• [Task brief] Copy out each line below containing "every".
### Input data
/-- R56, R85, R177: FIN appends the held bits, padded with 0 bits below, so that OUT holds exactly ceil(n / 8) payload bytes
from `base` on, bit k of the payload at bit 7 - (k mod 8) of byte k div 8, every other byte unchanged. -/
def Obligations.FinPadsLastByte : Prop :=
  ∀ (s : State) (base : Nat) (bits : BitString),
    WriterHolds s base bits → s.work.wbits = s.work.tbits → base + (bits.length + 7) / 8 ≤ s.outCap.toNat →
    ∃ t, exec .fin s = .next t ∧ t.outLen.toNat = base + (bits.length + 7) / 8 ∧
      (∀ k, k < 8 * ((bits.length + 7) / 8) → ∃ y, t.outBuf.read (base + k / 8) = some y ∧
        payloadBit y k = (bits[k]?).getD 0) ∧
      t.work = { s.work with acc := 0, held := 0 } ∧ OnlyAppended s t ∧ SameInputSide s t ∧ SameControl s t ∧
      t.phase = 0x1F ∧ t.endArg = 0

/-- R58, R177: FIN with held bits and OUT full raises IOError(3); with nothing held, or with held bits and room for their
byte, it raises InternalGuard(4) where WBITS is other than TBITS; both with STAGE FIN. -/
def Obligations.FinRaises : Prop :=
  ∀ s : State,
    (0 < s.work.held.toNat → s.outCap.toNat ≤ s.outLen.toNat →
      ∃ t, exec .fin s = .next t ∧ AbortedTo s t .ioOutFull 0x1B) ∧
    (s.work.held.toNat = 0 ∨ s.outLen.toNat < s.outCap.toNat → s.work.wbits ≠ s.work.tbits →
      ∃ t, exec .fin s = .next t ∧ AbortedTo s t .guardWriter 0x1B)

/-! ### The container format (spec/45_container.md) -/

/-- R80, R191 to R194: HSER appends the header of the tables FREQ and CODE to OUT and leaves SCOUNT, TBITS and VBITS as the
header says, SCOUNT the number of Symbols with nonzero frequency and TBITS the sum of FREQ[s] * CLEN[s]; no other byte of OUT and no other register but the scan counters changes. -/
def Obligations.HserAppendsHeader : Prop :=
  ∀ s : State,
    1 ≤ bitSum s.work → bitSum s.work < 2 ^ 64 →
    s.outLen.toNat + (13 + 9 * distinctSymbols s.work) ≤ s.outCap.toNat →
    ∃ t, exec .hser s = .next t ∧
      t.outLen.toNat = s.outLen.toNat + (13 + 9 * distinctSymbols s.work) ∧
      (∀ k, k < 13 + 9 * distinctSymbols s.work → t.outBuf.read (s.outLen.toNat + k) =
        (headerBytes (fun b => (s.work.freqAt b).toNat) (bitSum s.work))[k]?) ∧
      t.work.scount.toNat = distinctSymbols s.work ∧ t.work.tbits.toNat = bitSum s.work ∧
      t.work.scount.toNat = distinct (fun b => (s.work.freqAt b).toNat) ∧
      t.work.tbits.toNat = (symbols.map fun b => (s.work.freqAt b).toNat * s.work.clen b).sum ∧
      t.work.vbits.toNat = (bitSum s.work - 1) % 8 + 1 ∧
      t.work = { s.work with scount := t.work.scount, tbits := t.work.tbits, vbits := t.work.vbits,
                             iptr := t.work.iptr, scan := t.work.scan } ∧
      OnlyAppended s t ∧ SameInputSide s t ∧ SameControl s t ∧
      (0 < s.inLen.toNat → t.phase = 0x1A ∧ t.work.iptr = 0)

/-- R58, R191: HSER raises IOError(3) where the header does not fit OUT_CAP, with STAGE HSER and all of OUT disowned. -/
def Obligations.HserOutFull : Prop :=
  ∀ s : State, s.outCap.toNat < s.outLen.toNat + (13 + 9 * distinctSymbols s.work) →
    ∃ t, exec .hser s = .next t ∧ AbortedTo s t .ioOutFull 0x18

/-- R196 to R201, R204, R244: what HPAR does with every header the host has placed, its checks in the order of R196: the first
that fails is the one reported, with STAGE HPAR. The bits that P payload bytes can supply are 0 where P = 0 and else
8·(P - 1) + VBITS. -/
def Obligations.HparChecksInOrder : Prop :=
  ∀ s : State, Loaded s →
    (s.inLen.toNat < 4 → ∃ t, exec .hpar s = .next t ∧ AbortedTo s t .truncCount 0x1C) ∧
    (4 ≤ s.inLen.toNat → declaredCount s < 0 ∨ 256 < declaredCount s →
      ∃ t, exec .hpar s = .next t ∧ AbortedTo s t .malCount 0x1C) ∧
    (∀ n : Nat, 4 ≤ s.inLen.toNat → declaredCount s = n → n ≤ 256 →
      (s.inLen.toNat < 13 + 9 * n → ∃ t, exec .hpar s = .next t ∧ AbortedTo s t .truncPairs 0x1C) ∧
      (13 + 9 * n ≤ s.inLen.toNat → 2 ^ 64 ≤ declaredSum s n →
        ∃ t, exec .hpar s = .next t ∧ AbortedTo s t .malSum 0x1C) ∧
      (13 + 9 * n ≤ s.inLen.toNat → declaredSum s n < 2 ^ 64 →
        (inByte s (4 + 9 * n)).toNat = 0 ∨ 8 < (inByte s (4 + 9 * n)).toNat →
        ∃ t, exec .hpar s = .next t ∧ AbortedTo s t .malValid 0x1C) ∧
      (13 + 9 * n ≤ s.inLen.toNat → declaredSum s n < 2 ^ 64 →
        1 ≤ (inByte s (4 + 9 * n)).toNat → (inByte s (4 + 9 * n)).toNat ≤ 8 →
        (if s.inLen.toNat - (13 + 9 * n) = 0 then 0
          else 8 * (s.inLen.toNat - (13 + 9 * n) - 1) + (inByte s (4 + 9 * n)).toNat) < inNat s (5 + 9 * n) 8 →
        ∃ t, exec .hpar s = .next t ∧ AbortedTo s t .malTotal 0x1C))

/-- R107, R196, R198, R199: a header that passes every check, TBITS at most the available bits (0 without payload bytes,
else 8·(P - 1) + VBITS), leaves SCOUNT, FREQ, VBITS, TBITS and PBASE as it declares, a repeated Symbol taking its last
pair, and BUILD's leaf scan begins at Symbol 0; no byte of OUT and no other register but SCAN changes. That SCAN is 256
where the scan finds no Symbol is the model's reading (notes/assumptions/10.md). -/
def Obligations.HparLoadsHeader : Prop :=
  ∀ (s : State) (n : Nat), Loaded s → declaredCount s = n → n ≤ 256 → 13 + 9 * n ≤ s.inLen.toNat →
    declaredSum s n < 2 ^ 64 → 1 ≤ (inByte s (4 + 9 * n)).toNat → (inByte s (4 + 9 * n)).toNat ≤ 8 →
    inNat s (5 + 9 * n) 8 ≤ (if s.inLen.toNat - (13 + 9 * n) = 0 then 0
      else 8 * (s.inLen.toNat - (13 + 9 * n) - 1) + (inByte s (4 + 9 * n)).toNat) →
    ∃ t, exec .hpar s = .next t ∧
      t.work.scount.toNat = n ∧ (∀ b, (t.work.freqAt b).toNat = declaredFreq s n b) ∧
      t.work.vbits = inByte s (4 + 9 * n) ∧ t.work.tbits.toNat = inNat s (5 + 9 * n) 8 ∧
      t.work.pbase.toNat = 13 + 9 * n ∧
      t.work = { s.work with scount := t.work.scount, freq := t.work.freq, vbits := t.work.vbits,
                             tbits := t.work.tbits, pbase := t.work.pbase, scan := t.work.scan } ∧
      SameOutput s t ∧ SameInputSide s t ∧ SameControl s t ∧ BuildScansFrom 0 t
######
• [Result]
from `base` on, bit k of the payload at bit 7 - (k mod 8) of byte k div 8, every other byte unchanged. -/
/-- R196 to R201, R204, R244: what HPAR does with every header the host has placed, its checks in the order of R196: the first
/-- R107, R196, R198, R199: a header that passes every check, TBITS at most the available bits (0 without payload bytes,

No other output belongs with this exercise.